98 ナリシュビーの変化
朝はまだ寒いが、昼は暖かな日差しが降り注ぐ。
村人たちは喜び、外に出て日光浴を楽しむ姿も見える。特に喜んだのはスカラーたちだ。
村の外でも魔物が喜んでいるかのようにちらほらと姿を見せる。餌を求めたのか飼育場付近にもまた姿を見せているということなので、フィリゲニスがブロックからまた派手な魔法を使うと、いっきに姿が減った。
飼育場からはグローラットの出産が増加しそうだという報告があり、それが邪魔されずにすんで進たちはほっとしている。
畑仕事を終えて、飼育場のブロック壁を増やして家に帰ると、ちょうど客が来ていた。
「あ、お帰りなさいであります。村長に会いたいとこちらの二人が」
来ているのは二十歳くらいの男女だ。進も見覚えのある者たちだ。島から来た者たちの中にいて、働いている姿を見たことはあるが話したことはなかった。名前も知らない。
「長くなるならリビングに行こうか」
「いえ、そう長くはならないので」
「そう? どんな用事で会いにきたんだ」
二人は顔を見合わせて、手を繋ぎ少し照れた様子を見せる。仲が良いのだろうとその様子からわかる。
男の方が一度目を閉じて、深呼吸する。
「俺たち結婚するので、その許可をいただきにきました」
緊張からかわずかに震えた声で婚姻の報告を口に出す。
それに進はきょとんとした表情を浮かべて祝いの言葉を返した。
「……おめでとう。え? 村長って結婚報告を受けるもんなの?」
進は村長の仕事について詳細を知らず、知っていそうなビボーンに確認のため顔を向けた。
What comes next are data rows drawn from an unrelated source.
theorem keeps_poisonHalves {stack : Nat} {row : Nat} {half : Nat}
    (h : Keeps base s) : Keeps base (State.poisonHalves s stack row half) := by
  unfold State.poisonHalves
  (try dsimp only)
  repeat' first
    | with_reducible assumption
    | with_reducible apply keeps_poisonLine
    | with_reducible apply keeps_spoilParity
    | (with_reducible apply Keeps.foldl; rotate_left; intro _ _ _)
    | split
    | refine Keeps.mk' rfl ?_
    | (intro _ hh; (repeat' split) <;> exact hh)
    | (intro (_ : Ctx); rfl)

theorem keeps_reportStack {k : Nat} {code : Nat} (h : Keeps base s) : Keeps base (State.reportStack s k code) := by
  unfold State.reportStack
  (try dsimp only)
  repeat' first
    | with_reducible assumption
    | with_reducible apply keeps_report
    | split
    | refine Keeps.mk' rfl ?_
    | (intro _ hh; (repeat' split) <;> exact hh)
    | (intro (_ : Ctx); rfl)

theorem keeps_loseStack {k : Nat} (h : Keeps base s) : Keeps base (State.loseStack s k) := by
  unfold State.loseStack
  (try dsimp only)
  repeat' first
    | with_reducible assumption
    | with_reducible apply keeps_poisonLine
    | with_reducible apply keeps_reportStack
    | (with_reducible apply Keeps.foldl; rotate_left; intro _ _ _)
    | split
    | refine Keeps.mk' rfl ?_
    | (intro _ hh; (repeat' split) <;> exact hh)
    | (intro (_ : Ctx); rfl)

theorem keeps_noteCwd {k : Nat} {row : Nat} (h : Keeps base s) : Keeps base (State.noteCwd s k row) := by
  unfold State.noteCwd
  (try dsimp only)
  repeat' first
    | with_reducible assumption
    | with_reducible apply keeps_loseStack
    | split
    | refine Keeps.mk' rfl ?_
    | (intro _ hh; (repeat' split) <;> exact hh)
    | (intro (_ : Ctx); rfl)

theorem keeps_reportSector {src : Nat} {unit : Nat} {detail : Nat} {pa : Nat} {n : Nat}
    (h : Keeps base s) : Keeps base (State.reportSector s src unit detail pa n) := by
  unfold State.reportSector
  (try dsimp only)
  repeat' first
    | with_reducible assumption
    | with_reducible apply keeps_report
    | split
    | refine Keeps.mk' rfl ?_
    | (intro _ hh; (repeat' split) <;> exact hh)
    | (intro (_ : Ctx); rfl)

theorem keeps_scrubRow {k : Nat} {row : Nat} {f : ScrubFinding}
    (h : Keeps base s) : Keeps base (State.scrubRow s k row f) := by
  unfold State.scrubRow
  (try dsimp only)
  repeat' first
    | with_reducible assumption
    | with_reducible apply keeps_report
    | with_reducible apply keeps_poisonHalves
    | with_reducible apply keeps_noteCwd
    | with_reducible apply keeps_reportSector
    | split
    | refine Keeps.mk' rfl ?_
    | (intro _ hh; (repeat' split) <;> exact hh)
    | (intro (_ : Ctx); rfl)

theorem keeps_loseCapacityLine {l : Nat} (h : Keeps base s) : Keeps base (State.loseCapacityLine s l) := by
  unfold State.loseCapacityLine
  (try dsimp only)
  repeat' first
    | with_reducible assumption
    | with_reducible apply keeps_poisonLine
    | split
    | refine Keeps.mk' rfl ?_
    | (intro _ hh; (repeat' split) <;> exact hh)
    | (intro (_ : Ctx); rfl)
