section
variable {s s1 : State} {i : Instr} {k : Here} {before : List Member} {c : Conv} (ready : s.ready i = some k)
  (enrolled : Enrolled (s.issued i k) s1 k before c)
include enrolled

theorem Enrolled.groups : s1.groups = (s.issued i k).groups := (congrArg State.groups enrolled.rest :)

theorem Enrolled.convening_rest : { s1.convening k with groups := s.groups, teams := s.teams, uid := s.uid } = s :=
  (congrArg (fun x : State => { x with groups := s.groups }) enrolled.rest :)

/-- Every group keeps its group registers when one joins. -/
theorem Enrolled.group?_convening {a b : Nat} {h : Group} (found : s.group? a b = some h) :
    ∃ h', (s1.convening k).group? a b = some h' ∧ h'.g = h.g := by
  obtain ⟨h1, found1, same1⟩ := group?_modGroup_greg k.team.uid k.grp.gid
    (f := fun h => h.retire k.sp.id i.length (k.team.halted && !k.team.handler)) (fun _ => ⟨rfl, rfl⟩) (fun _ => rfl) found
  obtain ⟨h2, found2, same2⟩ := group?_modGroup_greg (s := s1) k.team.uid k.grp.gid
    (f := fun h => h.modSplit k.sp.id fun p => { p with park := some (.convene k.tag) }) (fun _ => ⟨rfl, rfl⟩) (fun _ => rfl)
    ((group?_congr enrolled.groups a b).trans found1)
  exact ⟨h2, found2, same2.trans same1⟩

include ready in
/-- The joining group waits. -/
theorem Enrolled.group?_convening_self : (s1.convening k).group? k.team.uid k.grp.gid =
    some ((k.issued i).modSplit k.sp.id fun p => { p with park := some (.convene k.tag) }) :=
  group?_modGroup_same _ ⟨rfl, rfl⟩ ((group?_congr enrolled.groups _ _).trans (group?_issued ready))

/-- The members' GROUPIDs are distinct where those that had joined were and the issuing group was none of them. -/
theorem Enrolled.gids_nodup (distinct : (before.map Member.gid).Nodup) (new : k.grp.gid ∉ before.map Member.gid) :
    (c.members.map Member.gid).Nodup := by
  rw [enrolled.members, List.map_append]
  exact distinct.append (List.nodup_singleton _) (List.disjoint_singleton.mpr new)

theorem Enrolled.gids_perm : (c.members.map Member.gid).Perm (k.grp.gid :: before.map Member.gid) := by
  rw [enrolled.members, List.map_append]
  exact List.perm_append_singleton _ _

end

/-- conv raises no cause for a group in no convocation whose tag is free or that of a forming one of the same size (R384). -/
theorem convCause_none {k : Here} (alone : k.team.convOf k.grp.gid = none)
    (clear : ∀ c ∈ k.team.convs, c.tag = k.tag → c.formed = false ∧ c.size = k.convSize) : convCause k = none := by
  have fits : (k.team.convs.any fun c => c.tag = k.tag && (c.formed || c.size ≠ k.convSize)) = false := by
    refine List.any_eq_false.mpr fun c mem => ?_
    by_cases tagged : c.tag = k.tag
    · obtain ⟨forming, size⟩ := clear c mem tagged
      simp [forming, size]
    · simp [tagged]
  rw [convCause, alone, fits]
  rfl

/-- A group in no convocation is a member of none that has its tag. -/
theorem gid_not_member {k : Here} (alone : k.team.convOf k.grp.gid = none) :
    k.grp.gid ∉ (((k.team.convs.find? fun c => c.tag = k.tag).map Conv.members).getD []).map Member.gid := by
  cases found : k.team.convs.find? fun c => c.tag = k.tag with
  | none => simp
  | some c =>
    simpa [List.mem_map] using List.find?_eq_none.mp alone c (List.mem_of_find?_eq_some found)

theorem exec_conv {l : Long} {s : State} {k : Here} (ready : s.ready (.conv l) = some k) (outside : k.grp.inHandler = false)
    (clear : convCause k = none) : exec (.conv l) s = .next ((s.issued (.conv l) k).joinConv k) :=
  (issueMatched_ready _ ready outside clear).trans (issue_next ready rfl)

/-- Settles O40: the group joins, and with the last one all are numbered and told. -/
theorem convocationForms : Obligations.ConvocationForms := by
  intro l s k i before ready outside alone tidy clear nodup distinct
  have run := exec_conv ready outside (convCause_none alone fun c mem tagged => by
    obtain ⟨forming, size, -⟩ := (clear c mem).2 tagged
    exact ⟨forming, size⟩)
  obtain ⟨s1, c, enrolled, ends⟩ := joinConv_enrols (s := s.issued i k) (ready_group ready).2.1 nodup clear
  have distinct := enrolled.gids_nodup distinct (gid_not_member alone)
  have count : c.members.length = before.length + 1 := by rw [enrolled.members]; simp [before]
  have dest : k.f.d = l.d := by rw [ready_fields ready rfl]
  by_cases few : c.members.length < c.size
  · rw [State.gathered, if_pos few] at ends
    refine ⟨_, c, run.trans (congrArg Host.Outcome.next ends), enrolled.convening_rest, enrolled.listed, enrolled.tag, enrolled.size,
      enrolled.broken, enrolled.gids_perm, ?_, fun _ => ⟨?_, enrolled.group?_convening_self ready⟩, fun formed => ?_⟩
    · rw [enrolled.formed, eq_comm, decide_eq_false_iff_not, ← enrolled.size, ← count]
      exact Nat.not_le.mpr few
    · rw [enrolled.members, dest]
    · rw [enrolled.formed] at formed
      cases formed
  · rw [State.gathered, if_neg few] at ends
    have told := distinct
    rw [← (numbered_perm c.members).nodup_iff] at told
    refine ⟨_, { c with formed := true, members := numbered c.members }, run.trans (congrArg Host.Outcome.next ends), ?_, ?_,
      enrolled.tag, enrolled.size, enrolled.broken, (numbered_perm c.members).trans enrolled.gids_perm, ?_, fun forming => ?_,
      fun _ => ⟨numbered_rising distinct, numbered_nums c.members, fun m mem h found => ?_⟩⟩
    · exact (congrArg (fun x : State => { x with groups := s.groups, teams := s.teams, uid := s.uid })
        (tellAll_rest _ k.team.uid k.tag (numbered c.members)) :).trans enrolled.convening_rest
    · rw [State.conv?, team?_congr (tellAll_teams _ k.team.uid k.tag (numbered c.members))]
      exact conv?_modConv_same (s := s1.convening k) (fun c' => { c' with formed := true, members := numbered c.members })
        (fun _ same => same) enrolled.listed
    · rw [eq_comm, decide_eq_true_eq, ← enrolled.size, ← count]
      exact Nat.not_lt.mp few
    · cases forming
    · obtain ⟨h1, found1, same⟩ := enrolled.group?_convening found
      have wf : SMap.wf h1.g = true := by rw [same]; exact (tidy_parts (tidy h (List.mem_of_find?_eq_some found))).2.1
      have regs (r : Nat) : h1.greg r = h.greg r := by simp only [Group.greg, same]
      refine ⟨m.told k.tag h1, group?_tellAll told mem found1, fun named => ?_, fun r other => ?_, told_goes_on k.tag m h1⟩
      · rw [told_greg k.tag m wf, if_pos ⟨rfl, named⟩]
      · rw [told_greg k.tag m wf, if_neg fun both => other both.1, regs]

end Sys2Proof.Machine
end

section
namespace Sys2Proof.Machine

/-! ### Accumulator regions (R305) -/

/-- Bits of an element's code in the accumulator: FP32, FP40 or binary64. -/
def accBits (kind : Nat) : Nat := if kind = 0 then 32 else if kind = 1 then 40 else 64

/-- A write of an element changes its own words alone. -/
theorem get_regionSet_of_not_key {a : SMap 32} (wf : SMap.wf a = true) {kind d r n key : Nat} (x : Nat)
    (other : key ∉ Claims.elemKeys kind d r n) : SMap.get (regionSet a kind d r n x) key = SMap.get a key := by
  unfold Claims.elemKeys at other
  unfold regionSet
  split at other
  · rw [if_pos ‹_›, SMap.get_set _ _ _ _ wf, if_neg (by simpa using other)]
  · simp only [List.mem_cons, List.not_mem_nil, or_false, not_or] at other
    rw [if_neg ‹_›, SMap.get_set _ _ _ _ (SMap.wf_set _ _ _ wf), if_neg other.2, SMap.get_set _ _ _ _ wf, if_neg other.1]

/-- An element read after a write of an element of the same region. -/
theorem regionGet_regionSet {a : SMap 32} (wf : SMap.wf a = true) (kind d r r' x : Nat) {n n' : Nat} (col : n < 32) (col' : n' < 32) :
    regionGet (regionSet a kind d r n x) kind d r' n' =
      if r' = r ∧ n' = n then x % 2 ^ accBits kind else regionGet a kind d r' n' := by
  by_cases single : kind = 0
  · subst single
    simp only [regionGet, regionSet, accBits, if_true, SMap.get_set _ _ _ _ wf]
    by_cases same : r' = r ∧ n' = n
    · obtain ⟨rfl, rfl⟩ := same
      simp
    · rw [if_neg same, if_neg (by unfold accKey; omega)]
  · have low : accKey (d + 2 * (r' / 32)) (r' % 32) n' = accKey (d + 2 * (r / 32)) (r % 32) n ↔ r' = r ∧ n' = n := by
      unfold accKey; omega
    have high : accKey (d + 2 * (r' / 32) + 1) (r' % 32) n' = accKey (d + 2 * (r / 32) + 1) (r % 32) n ↔ r' = r ∧ n' = n := by
      unfold accKey; omega
    have lowHigh : accKey (d + 2 * (r' / 32)) (r' % 32) n' ≠ accKey (d + 2 * (r / 32) + 1) (r % 32) n := by unfold accKey; omega
    have highLow : accKey (d + 2 * (r' / 32) + 1) (r' % 32) n' ≠ accKey (d + 2 * (r / 32)) (r % 32) n := by unfold accKey; omega
    simp only [regionGet, regionSet, if_neg single, SMap.get_set _ _ _ _ (SMap.wf_set _ _ _ wf), SMap.get_set _ _ _ _ wf,
      low, high, if_neg lowHigh, if_neg highLow]
    by_cases same : r' = r ∧ n' = n
    · simp only [if_pos same, BitVec.toNat_ofNat, accBits, if_neg single]
      by_cases extended : kind = 1
      · simp only [if_pos extended]; omega
      · simp only [if_neg extended]; omega
    · simp only [if_neg same]

/-- One element of a region takes the value that `v` gives it. -/
def setCell (kind d : Nat) (v : Nat → Nat → Nat) (a : SMap 32) (e : Nat × Nat) : SMap 32 := regionSet a kind d e.1 e.2 (v e.1 e.2)

/-- Elements written one after the other: each then holds its value, and no word but theirs has changed. -/
theorem foldl_setCell (kind d : Nat) (v : Nat → Nat → Nat) {l : List (Nat × Nat)} (cols : ∀ e ∈ l, e.2 < 32) {a : SMap 32}
    (wf : SMap.wf a = true) :
    (∀ r n, n < 32 → regionGet (l.foldl (setCell kind d v) a) kind d r n =
      if (r, n) ∈ l then v r n % 2 ^ accBits kind else regionGet a kind d r n) ∧
    ∀ key, (∀ e ∈ l, key ∉ Claims.elemKeys kind d e.1 e.2) → SMap.get (l.foldl (setCell kind d v) a) key = SMap.get a key := by
  induction l generalizing a with
  | nil => exact ⟨fun r n _ => by simp, fun _ _ => rfl⟩
  | cons e l ih =>
    have col : e.2 < 32 := cols e (List.mem_cons_self ..)
    obtain ⟨elements, words⟩ := ih (fun x mem => cols x (List.mem_cons_of_mem _ mem)) (a := setCell kind d v a e) (wf_regionSet wf)
    refine ⟨fun r n inside => (elements r n inside).trans ?_, fun key out =>
      (words key fun x mem => out x (List.mem_cons_of_mem _ mem)).trans (get_regionSet_of_not_key wf _ (out e (List.mem_cons_self ..)))⟩
    have step : regionGet (setCell kind d v a e) kind d r n = _ := regionGet_regionSet wf kind d e.1 r (v e.1 e.2) col inside
    by_cases here : (r, n) = e
    · subst here
      simp [step]
    · have apart : ¬(r = e.1 ∧ n = e.2) := fun same => here (Prod.ext same.1 same.2)
      simp only [step, if_neg apart, List.mem_cons, here, false_or]

/-- The elements of a region of `m` rows, row by row. -/
def regionCells (m : Nat) : List (Nat × Nat) := (List.range m).flatMap fun r => (List.range 32).map fun n => (r, n)

theorem mem_regionCells {m r n : Nat} : (r, n) ∈ regionCells m ↔ r < m ∧ n < 32 := by simp [regionCells]

theorem regionMap_eq (a : SMap 32) (kind d m : Nat) (f : Nat → Nat → Nat → Nat) :
    regionMap a kind d m f = (regionCells m).foldl (setCell kind d fun r n => f r n (regionGet a kind d r n)) a := by
  simp only [regionCells, List.foldl_flatMap, List.foldl_map, regionMap, setCell]

theorem regionIs_regionMap (a : SMap 32) (kind d m : Nat) (f : Nat → Nat → Nat → Nat) (wf : SMap.wf a = true) :
    Claims.RegionIs a (regionMap a kind d m f) kind d m f := by
  obtain ⟨elements, words⟩ := foldl_setCell kind d (fun r n => f r n (regionGet a kind d r n)) (l := regionCells m)
    (fun e mem => (mem_regionCells.mp mem).2) wf
  rw [regionMap_eq]
  refine ⟨fun r n row col => (elements r n col).trans (if_pos (mem_regionCells.mpr ⟨row, col⟩)),
    fun key out => words key fun e mem => ?_⟩
  obtain ⟨row, col⟩ := mem_regionCells.mp mem
  exact out e.1 e.2 row col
「結婚報告は基本的に教会の人間に行うけど、そういった施設がない場合は村長が受けるものよ。特になにかする必要はないわ。問題ないと思ったら許可を出せばいいの」
「なるほどなー。うん、問題ないね。許可を出すよ。幸せにね。二人で飲めるようにお酒でもお祝いで渡そうか。リッカ、水差しかなにか入れ物に水をお願い」
頷いたリッカはキッチンへと歩いていく。
「ありがとうございます」
「祝い事だし気にしないで。村に来たときが環境が変わっていいタイミングだと思うんだけど、今結婚したのにはなにか理由でもあるのか?」
「村長の言うように、島からここに来て一緒に暮らしだして結婚の報告をするつもりだったんですが、暮らしに慣れてからと思っていたらずるずると。冬を越してそろそろ暮らしに慣れてきたからいいだろうと思って報告に来ました」
「そっかぁ。ちなみにほかに報告に来そうな人っていそう?」
「俺はちょっとわからないですね」
「報告というわけじゃないんですけど、とある虫人に熱心に声をかけている女の人ならいますね」
妻の方が心当たりがあったようで知っていることを話す。
「虫人……あれ? あの人たち結婚って概念ないからそれ上手くいくんだろうか」
「彼ら結婚しないのですか?」
「ラムニー、うちの奥さんからはそう聞いている。ラムニーとは夫婦になったけど、特殊な事情があったからだし」
「だとしたらあの人はふられておしまいになりそうですね」
「ふるという意識すらあるかわからないな。もめごとになる前に調べてみるか」
話していると一リットルくらい入りそうな瓶を持ったリッカが戻ってきた。
それに入っている水に魔法をかけてミードに変化させて、夫婦に渡す。
「蜂蜜の酒だ。そこまで強くないから極端に酒に弱くなければ二日酔いにもならないだろうさ」
夫婦は頭を下げて帰っていく。すでに一緒に暮らしているので新生活が始まるというわけではないだろう。それでも今日が新たな出発点という気持ちがあるのだろう。どことなく浮ついた雰囲気を二人ともが放っていた。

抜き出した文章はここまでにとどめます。